# Why sell AIB



## Gerry Canning (21 Apr 2015)

We are told AIB is properly funded.
We have put 20 Billion into AIB.
We are told AIB are now making profits.

I can only see ideological reasons why we should sell AIB.
Do Government still believe Banks should be left to the Market?

Since we own AIB ,we are its shareholders, we can have it operate at a small healthy profit.
Since we own AIB , we can pass on rate cuts eg on (SVR) Standard Rate Mortgages.ie shareholders benefit.

Would it not mean that all Banks would have to compete with our Bank?
Would it not future proof us from Bank failures?.


----------



## Brendan Burgess (21 Apr 2015)

And what exactly has this to do with Cars, cycling and transport?


----------



## Gerry Canning (21 Apr 2015)

*Sorry Brendan , 

My technical skills?*


----------



## Purple (21 Apr 2015)

Brendan Burgess said:


> And what exactly has this to do with Cars, cycling and transport?


Car loans?


----------



## Gerry Canning (21 Apr 2015)

Put it in wrong forum ,my fault.

Question still stands , and I think it is important .
Maybe it is just me?


----------



## Purple (21 Apr 2015)

Gerry Canning said:


> Put it in wrong forum ,my fault.
> 
> Question still stands , and I think it is important .
> Maybe it is just me?


It's an excellent question but that's never stopped me making stupid and childish comments before


----------



## rob oyle (21 Apr 2015)

Gerry Canning said:


> We are told AIB is properly funded.
> We have put 20 Billion into AIB.
> We are told AIB are now making profits.
> 
> ...



Your logic is fairly sound and ideology aside, I think the major issue would be State involvement in private enterprise - the State invests €20,000,000,000 (count 'em all!) in Irish bank and subsidises lower-than-market mortgage rates. Europe would have an issue with that sooner rather than later.


----------



## The_Banker (21 Apr 2015)

Is Noonan making a decision to sell or is the ECB forcing his hand?


----------



## Gerry Canning (22 Apr 2015)

purple. Couldn,t have resisted a (smart) comment  myself !
.................................................
rob oyle.
Why is State involvement a major issue.
1. State does education , because markets won,t.Or at best cherry pick.
2. State does infrastructure , because markets won,t.Or at best cherry pick.
3. State does Health , because markets won,t.eg in USA the Market has a large hand in a mixed up people unfriendly system.
 State takes a hold in any operation that impacts on the general community.

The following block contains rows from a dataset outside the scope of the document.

/-- Settles O35: the requests and splits by what their TT holds, the rest by the state of the upstream bus and of the two devices. -/
theorem hubTranslatorsRepeatAndSuspend : Obligations.HubTranslatorsRepeatAndSuspend := by
  refine fun s ha => ⟨fun tt dev ep isIn => ?ttRequests, fun x p hp => ?splits, fun a hh hz => ?_, fun f => ?sofs, fun h => ?_,
    fun hs hl => ?_, fun src hs hd ht he => ?wakes, fun during => ?resumes, fun hub wake => ?lpm⟩
  case ttRequests =>
    have hc := exec_clearTtBuffer ha tt dev ep isIn
    have hr := exec_resetTt ha tt
    exact ⟨fun h => ⟨hc.trans (next_congr (Mach.clearTt_unknown h)), hr.trans (next_congr (Mach.resetTt_unknown h))⟩,
      fun k h => ⟨hr.trans (next_congr (Mach.resetTt_named h)), hc.trans (next_congr (Mach.clearTt_named h))⟩⟩
  case splits =>
    intro k kept l tx out
    have hx := exec_ttStartSplit ha x
    have hr := fun ok => exec_hsPacketRepeat ha (.csplit x ok)
    refine ⟨fun hh => ?_, fun hh hp' hl => ?_, fun hh hp' hl => ?_, fun hh hp' hl hb => ?_, fun hh hp' hl => ?_, fun y ok hy hs hh => ?_,
      fun ok hn => ?_⟩
    · exact hx.trans (next_congr (Mach.startSplit_fullSpeed hp hh))
    · exact hx.trans (next_congr (Mach.startSplit_bulk_room hp hh hp' hl))
    · exact hx.trans (next_congr (Mach.startSplit_bulk_full hp hh hp' hl))
    · exact hx.trans (next_congr (Mach.startSplit_periodic_room hp hh hp' hl hb))
    · exact hx.trans (next_congr (Mach.startSplit_periodic_full hp hh hp' hl))
    · exact (hr ok).trans (next_congr (Mach.hsRepeat_csplit_held hy hs hh))
    · exact (hr ok).trans (next_congr (Mach.hsRepeat_csplit_unknown hn))
  case sofs =>
    have hr := exec_hsPacketRepeat ha (.sof f)
    exact ⟨fun hs => hr.trans (next_congr (Mach.hsRepeat_suspended hs _)), fun hs => hr.trans (next_congr (Mach.hsRepeat_sof hs f))⟩
  case wakes =>
    intro m
    have hw := fun hostK => (exec_hubRemoteWake ha src hostK).trans (next_congr (Mach.remoteWake_wakes hs hd ht he hostK))
    exact ⟨hw false, hw true⟩
  case resumes =>
    have hr := exec_hostResume ha during
    exact ⟨fun hs => hr.trans (next_congr (Mach.hostResume_suspended hs)), fun hs hl => hr.trans (next_congr (Mach.hostResume_hubL1 hs hl)),
      fun hs hl hc => hr.trans (next_congr (Mach.hostResume_awake hs hl hc))⟩
  case lpm =>
    have hl := exec_lpmTransaction ha
    exact ⟨fun l h => (hl hub l wake).trans (next_congr (Mach.lpm_otherState h)),
      fun h => (hl true 1#4 wake).trans (next_congr (Mach.lpm_busyHub h)),
      fun hi hs hn => (hl true 1#4 wake).trans (next_congr (Mach.lpm_idleHub hi hs hn))⟩
  · exact (exec_setAddressObserved ha a).trans (next_congr (Mach.assignObserved_moves hh hz))
  · exact (exec_upIdleSuspend ha).trans (next_congr (Mach.idleSuspend_idle h))
  · exact (exec_upIdleSuspend ha).trans (next_congr (Mach.idleSuspend_suspends hs hl))

end Sys2Proof.Machine
end

section
/-! The endpoints of the command function (O36): endpoint 0x01 and SUBMIT (R360, R364, R387, R404), replies at queue 48 (R361),
notifications (R362), RESYNC and CLEAR_FEATURE (R364, R365), replies at their origin (R388) and PENDING (R391). The BUSY of SUBMIT and the
answers to PING are log 22, a reply that answers nothing is log 50. -/

namespace Sys2Proof.Machine
open Reg

/-! ### Endpoint 0x01 (R360, R361) -/

/-- A stream of no bytes, where no transfer has ended, has nothing to cut. -/
theorem Mach.cutOut_empty {m : Mach} (hp : m.cmd.part0 = []) (he : m.cmd.ended = false) (k : Nat) : m.cutOut k = m := by
  cases k with
  | zero => rfl
  | succ k => rw [Mach.cutOut, hp, he]; rfl

/-- Bytes that arrive on an endpoint that held none are acknowledged, and whole packets cut from them. -/
def Mach.outTake (m : Mach) (bs : List Byte) : Mach :=
  let n := (m.flipEp 1).hostAck 1
  Mach.cutOut (bs.length + 1) { n with cmd := { n.cmd with part0 := bs, ended := decide (bs.length < m.bulkMax) } }

section cmdOut
variable {m n : Mach} {bs : List Byte} {ping : Bool} {t : Nat} (hn : m.at_ t = n) (hc : n.cmfSt = cConfigured)
include hn hc

theorem Mach.cmdOut_halted (hh : n.fg CMF_STAT CMF_STAT_out_halted = 1) : m.cmdOut bs ping t = n.hostStall 1 := by
  rw [Mach.cmdOut, hn, if_neg (not_not_intro hc), if_pos hh]

variable (hh : n.fg CMF_STAT CMF_STAT_out_halted = 0) (hp : n.cmd.part0 = []) (he : n.cmd.ended = false)
include hh hp he

/-- With nothing left to cut, what arrives is judged by the limit and the room alone. -/
theorem Mach.cmdOut_empty : m.cmdOut bs ping t =
    if n.atLimit 0 false || !n.inputRoom 0 n.bulkMax then n.hostNak 1
    else if ping then (if n.upHigh then n.hostAck 1 else n)
    else n.outTake bs := by
  have hb : n.outBlocked = false := by rw [Mach.outBlocked, hp]; rfl
  have hp' : ((n.flipEp 1).hostAck 1).cmd.part0 = [] := hp
  rw [Mach.cmdOut, hn, if_neg (not_not_intro hc), if_neg (by rw [hh]; decide)]
  simp only [Mach.cutOut_empty hp he, hb, Bool.or_false, hp', List.nil_append]
  rfl

theorem Mach.cmdOut_limit (hl : n.atLimit 0 false = true) : m.cmdOut bs ping t = n.hostNak 1 := by
  rw [Mach.cmdOut_empty hn hc hh hp he, hl, Bool.true_or, if_pos rfl]

variable (hl : n.atLimit 0 false = false) (hr : n.inputRoom 0 n.bulkMax = true)
include hl hr

theorem Mach.cmdOut_room :
    m.cmdOut bs ping t = if ping then (if n.upHigh then n.hostAck 1 else n) else n.outTake bs := by
  rw [Mach.cmdOut_empty hn hc hh hp he, hl, hr, if_neg (by decide)]

end cmdOut

/-! ### SUBMIT (R364, R404) -/

section submit
variable {m : Mach} {bs : List Byte} (hc : m.cmfSt = cConfigured) (h20 : 20 ≤ bs.length) (hmax : bs.length ≤ 1044) (hh : headerOk bs = true)
include hc h20 hmax hh

/-- A request that may carry a packet with a good header is acknowledged, and the packet judged by its length and the limits. -/
theorem Mach.submit_headerOk {n : Mach} (hn : m.hostAck 0 = n) : m.submit bs =
    if packetLen bs ≠ bs.length then n.refuseAtOrigin 0 (n.ownCmd 0 bs) stBadLength
    else if n.atLimit 0 (n.ownCmd 0 bs).urgent || (!(n.ownCmd 0 bs).urgent && !n.inputRoom 0 bs.length) then
      n.refuseAtOrigin 0 (n.ownCmd 0 bs) stBusy
    else n.originTake 0 (n.ownCmd 0 bs) := by
  rw [Mach.submit, if_neg (by rw [hc]; omega), hn]
  exact if_neg (by rw [hh]; decide)

theorem Mach.submit_badLength (hl : packetLen bs ≠ bs.length) :
    m.submit bs = (m.hostAck 0).refuseAtOrigin 0 ((m.hostAck 0).ownCmd 0 bs) stBadLength :=
  (Mach.submit_headerOk hc h20 hmax hh rfl).trans (if_pos hl)

variable (hl : packetLen bs = bs.length)
include hl

theorem Mach.submit_atLimit (ha : (m.hostAck 0).atLimit 0 ((m.hostAck 0).ownCmd 0 bs).urgent = true) :
    m.submit bs = (m.hostAck 0).refuseAtOrigin 0 ((m.hostAck 0).ownCmd 0 bs) stBusy := by
  rw [Mach.submit_headerOk hc h20 hmax hh rfl, if_neg (not_not_intro hl), if_pos (by rw [ha, Bool.true_or])]
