-- ==== Sys2Proof/Machine/Step.lean ====
section
/-!
DEFINITION. One step is one rising edge of clk (rule R142 of 70_reset_and_hazards.md).
-/
namespace Sys2Proof.Machine

def step (s : State) : Host.Outcome State Fault Refusal := performEdge s.nextEdge s.dropEdge

/-- s with the instruction of bits w (its bits above nbits zero) on port cmd, cmd_valid = 1 and rst = 0, at the very next edge.
A program is not stored in the BFC (R54 of 20_memory.md): the host presents it, and this is that presentation (log 6). -/
def State.withFetchWord (s : State) (nbits w : Nat) : State := presentWord s (BitVec.ofNat 32 (w % 2 ^ nbits))

end Sys2Proof.Machine
end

Surely the 20,000,000,000 is a warning , not to hand it back once we have repaired it.
We would not be subsidising lower than market rates , I stated AIB must be profitable , it is up to shareholders ie us, to decide what way that dividend is paid out.
So put AIB in a semi-state operation and like ESB it can work away.
Europe cannot have any issue , and even if they do its a fight worth stalling on.

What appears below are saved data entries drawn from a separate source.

-- ==== Sys2Proof/Laws/Run.lean ====
section
/-!
SUPPORT. Runs one edge at a time: a claim about a list of inputs is an induction over the list with these.
-/
namespace Sys2Proof.Machine

@[simp] theorem nextEdge_withPending_cons (s : State) (e : Edge) (es : List Edge) :
    (s.withPending (e :: es)).nextEdge = e := rfl

@[simp] theorem withPending_withPending (s : State) (es fs : List Edge) :
    (s.withPending es).withPending fs = s.withPending fs := rfl

@[simp] theorem withPending_self (s : State) : s.withPending s.pending = s := rfl

@[simp] theorem runInputs_nil (s : State) : runInputs [] s = .next (s.withPending []) := rfl

/-- The first input is performed on the state that still holds the others; the rest of the run follows. -/
theorem runEdges_cons (e : Edge) (es : List Edge) (s : State) (n : Nat) {t : State}
    (h : performEdge e (s.withPending es) = .next t) :
    runEdges (n + 1) (s.withPending (e :: es)) = runEdges n t := by
  simp only [runEdges]
  rw [show step (s.withPending (e :: es)) = performEdge e (s.withPending es) from rfl, h]

theorem runInputs_cons (e : Edge) (es : List Edge) (s : State) {t : State}
    (h : performEdge e (s.withPending es) = .next t) : runInputs (e :: es) s = runInputs es t := by
  have hq : t.pending = es := by
    obtain ⟨u, hu, hp⟩ := performEdge_next e (s.withPending es)
    rw [h] at hu; cases hu; simpa using hp
  unfold runInputs
  rw [List.length_cons, runEdges_cons e es s es.length h]
  subst hq
  rfl

/-- n edges, then m more. -/
theorem runEdges_add (n m : Nat) (s : State) {t : State} (h : runEdges n s = .next t) :
    runEdges (n + m) s = runEdges m t := by
  induction n generalizing s with
  | zero => simp only [runEdges] at h; cases h; simp
  | succ n ih =>
    rw [Nat.add_right_comm]
    simp only [runEdges] at h ⊢
    cases hs : step s with
    | next u => rw [hs] at h; exact ih u h
    | fault f => cases f
    | refused r => rw [hs] at h; cases h

end Sys2Proof.Machine
end

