-- ==== Sys2Proof/Tests/Slice0.lean ====
section
/-!
SUPPORT. Tests: the decoder on words written out from the patterns of R64 of 30_encoding.md, one step on small states with the
expected values of 95_test_vectors.md (their ids in the comments), and a witness for the hypotheses of every statement.
-/
namespace Sys2Proof.Tests

open Sys2Proof Sys2Proof.Machine Sys2Proof.Safety

/-- A state after reset with the given buffer, result, status bits and inputs. -/
def mk (b : Buffer) (r : Result) (o i : Bool) (es : List Edge) : State :=
  { State.reset with buf := b, res := r, ovf := o, ill := i, pending := es }

/-- The §8 buffer. -/
def b8 : Buffer := 0x1820C2061030F18A8C7464C337#104

def ones : Buffer := 0xFFFFFFFFFFFFFFFFFFFFFFFFFF#104

def nextOf (o : Host.Outcome State Fault Refusal) : Option State :=
  match o with
  | .next s => some s
  | .fault _ => none
  | .refused _ => none

/-- The state after one command word is presented. -/
def after (s : State) (c : Word) : Option State := nextOf (step { s with pending := [Edge.command c] })

/-! ### WellFormed: an ill-formed term for each check -/

theorem test_wf_refuses_wrb_13 : (Instr.wrb 13 0).wf = false := by decide
theorem test_wf_refuses_rdb_15 : (Instr.rdb 15).wf = false := by decide
theorem test_wf_accepts_byte_12 : (Instr.wrb 12 0xFF).wf = true ∧ (Instr.rdb 12).wf = true := by decide

/-! ### Decode: each constructor's word, from the pattern of R64 (bit 31 first) -/

theorem test_decode_nop : decode 0b00000000000000000000000000000000#32 = .ok .nop := by decide
theorem test_decode_clr : decode 0b00000000000000000000000000000001#32 = .ok .clr := by decide
-- d = 11000011, b = 0001
theorem test_decode_wrb : decode 0b00000000110000110000000100000010#32 = .ok (.wrb 1 0xC3) := by decide
-- b = 1100
theorem test_decode_rdb : decode 0b00000000000000000000110000000011#32 = .ok (.rdb 12) := by decide
-- f = 011
theorem test_decode_ext : decode 0b00000000000000000000000000110100#32 = .ok (.ext 3) := by decide
-- f = 110
theorem test_decode_scl : decode 0b00000000000000000000000001100101#32 = .ok (.scl 6) := by decide
-- v = 1000000000000001, f = 101
theorem test_decode_ins : decode 0b10000000000000010000000001010110#32 = .ok (.ins 5 0x8001) := by decide

/-- The illegal words X84, X87, X88, X92, X93, X96, X98, X99, X103, X105 (2.6). -/
theorem test_decode_rejects_by_name :
    decode 0x00000007#32 = .error (.reservedOpcode 7) ∧
    decode 0xFFFFFFFF#32 = .error (.reservedOpcode 15) ∧
    decode 0x00000010#32 = .error .unusedFieldNonzero ∧
    decode 0x00000D02#32 = .error (.byteIndexOutOfRange 13) ∧
    decode 0x01000002#32 = .error .unusedFieldNonzero ∧
    decode 0x00000F03#32 = .error (.byteIndexOutOfRange 15) ∧
    decode 0x00008003#32 = .error .unusedFieldNonzero ∧
    decode 0x00000084#32 = .error .unusedFieldNonzero ∧
    decode 0x00010005#32 = .error .unusedFieldNonzero ∧
    decode 0x00000106#32 = .error .unusedFieldNonzero := by decide

theorem test_decode_table_word :
    decodeTableWord 32 0x00370002 = some (.wrb 0 0x37) ∧ decodeTableWord 8 0x74 = some (.ext 7) ∧
    decodeTableWord 32 0x00000D03 = none := by decide

/-- The program of a run is presented at the very next edge. -/
theorem test_with_fetch_word : step (State.reset.withFetchWord 32 0x03370006) =
    exec (.ins 0 823) { State.reset with phase := .running 1 } := rfl

/-! ### One step of each command (95_test_vectors.md) -/

-- X14
theorem test_nop_x14 : after (mk b8 0x337 true false []) 0x00000000#32 =
    some { mk b8 0x337 true false [] with phase := .running 1 } := by decide
-- X15
theorem test_clr_x15 : after (mk b8 0x337 true false []) 0x00000001#32 =
    some { mk 0 0x337 true false [] with phase := .running 1 } := by decide
-- X18, X17
theorem test_wrb_x18 : (after (mk b8 0 false false []) 0x00FF0402#32).map (·.buf) =
    some 0x1820C2061030F18AFF7464C337#104 := by decide
theorem test_wrb_x17 : (after (mk ones 0 false false []) 0x00000C02#32).map (·.buf) =
    some 0x00FFFFFFFFFFFFFFFFFFFFFFFF#104 := by decide
-- X22, X21
theorem test_rdb_x22 : (after (mk b8 0 false false []) 0x00000C03#32).map (·.res) = some 0x18#64 := by decide
theorem test_rdb_x21 : (after (mk b8 0 false false []) 0x00000103#32).map (·.res) = some 0xC3#64 := by decide
-- X31, X28
theorem test_ext_x31 : (after (mk b8 0 false false []) 0x00000034#32).map (·.res) = some 789#64 := by decide
theorem test_ext_x28 : (after (mk 0x80000000000000000000000000#104 0 false false []) 0x00000074#32).map (·.res) =
    some 0x1000#64 := by decide
-- X38 and X39: one rounding too few, or a fused multiply and subtract, fails one of them
theorem test_scl_x38 : (after (mk 399 0 false false []) 0x00000005#32).map (·.res) =
    some 0xBFA9999999999800#64 := by decide
theorem test_scl_x39 : (after (mk 400 7 false false []) 0x00000005#32).map (·.res) = some 0#64 := by decide
-- X81 and X78
theorem test_ins_x81 : (after (mk b8 0 false false []) 0xFFFF0036#32).map (fun s => (s.buf, s.ovf)) =
    some (0x1820C2061030FFFF8C7464C337#104, true) := by decide
theorem test_ins_x78 : (after (mk 0 0 false false []) 0xE0000076#32).map (fun s => (s.buf, s.ovf)) =
    some (0#104, true) := by decide
-- X97: an illegal word sets ILL and nothing else
theorem test_illegal_x97 : after (mk b8 0x337 true false []) 0x00010003#32 =
    some { mk b8 0x337 true true [] with phase := .running 1 } := by decide
-- X110: reset wins over an illegal word
theorem test_reset_x110 :
    nextOf (step (mk b8 0x337 true true [{ rst := true, cmdValid := true, cmd := 0x00000007#32 }])) =
    some State.reset := by decide
-- X112: an idle edge does not decode the word
theorem test_idle_x112 :
    nextOf (step (mk b8 0x337 true false [{ rst := false, cmdValid := false, cmd := 0x00000007#32 }])) =
    some (mk b8 0x337 true false []) := by decide
-- 1.1: the field ports after the load of the §8 buffer
theorem test_field_ports : (mk b8 0 false false []).outputs.fieldQ = #v[823, 806, 797, 789, 783, 776, 776, 772] := by
  decide
theorem test_assemble : assembleLine ['w', 'r', 'b', ' ', '0', ',', ' ', '0', 'x', '3', '7'] = .command (.wrb 0 0x37) ∧
    assembleLine [' ', ';', 'N', 'O', 'P'] = .blank ∧ assembleLine ['E', 'X', 'T', ' ', '8'] = .refused := by decide

/-! ### Witnesses: a state and operands that meet the hypotheses of each statement -/

/-- A running state at command index 5 with the inputs es. -/
def at5 (es : List Edge) : State := { mk b8 0x337 true false es with phase := .running 5 }

def rstEdge : Edge := { rst := true, cmdValid := true, cmd := 0x00000001#32 }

AIB today are to explain logic in high SVR rates , be very sure that whilst we own them they will move a bit.
If we do not own them the cry will be (Market Forces)

I think my question still stands.ie Why sell AIB?
..............
the Banker.
 I would think ECB would prefer no state involvement.
I would think this feeling he must sell from Mr Noonan is more ideologically driven than any wish to aid society.
Could it be as simple as , we simply do not wish to be Bankers?

If so 20,000,000,000 is expensive , particularly if we have no future control.


----------



## Leo (22 Apr 2015)

Gerry Canning said:


> I think my question still stands.ie Why sell AIB?



If the state doesn't sell, will they become another ESB, or an Irish Rail or Dublin Bus, needing huge support from the tax payer to remain in existence? I fear we don't have a good record of the state running any business efficiently.


----------



## Purple (22 Apr 2015)

Leo said:


> If the state doesn't sell, will they become another ESB, or an Irish Rail or Dublin Bus, needing huge support from the tax payer to remain in existence? I fear we don't have a good record of the state running any business efficiently.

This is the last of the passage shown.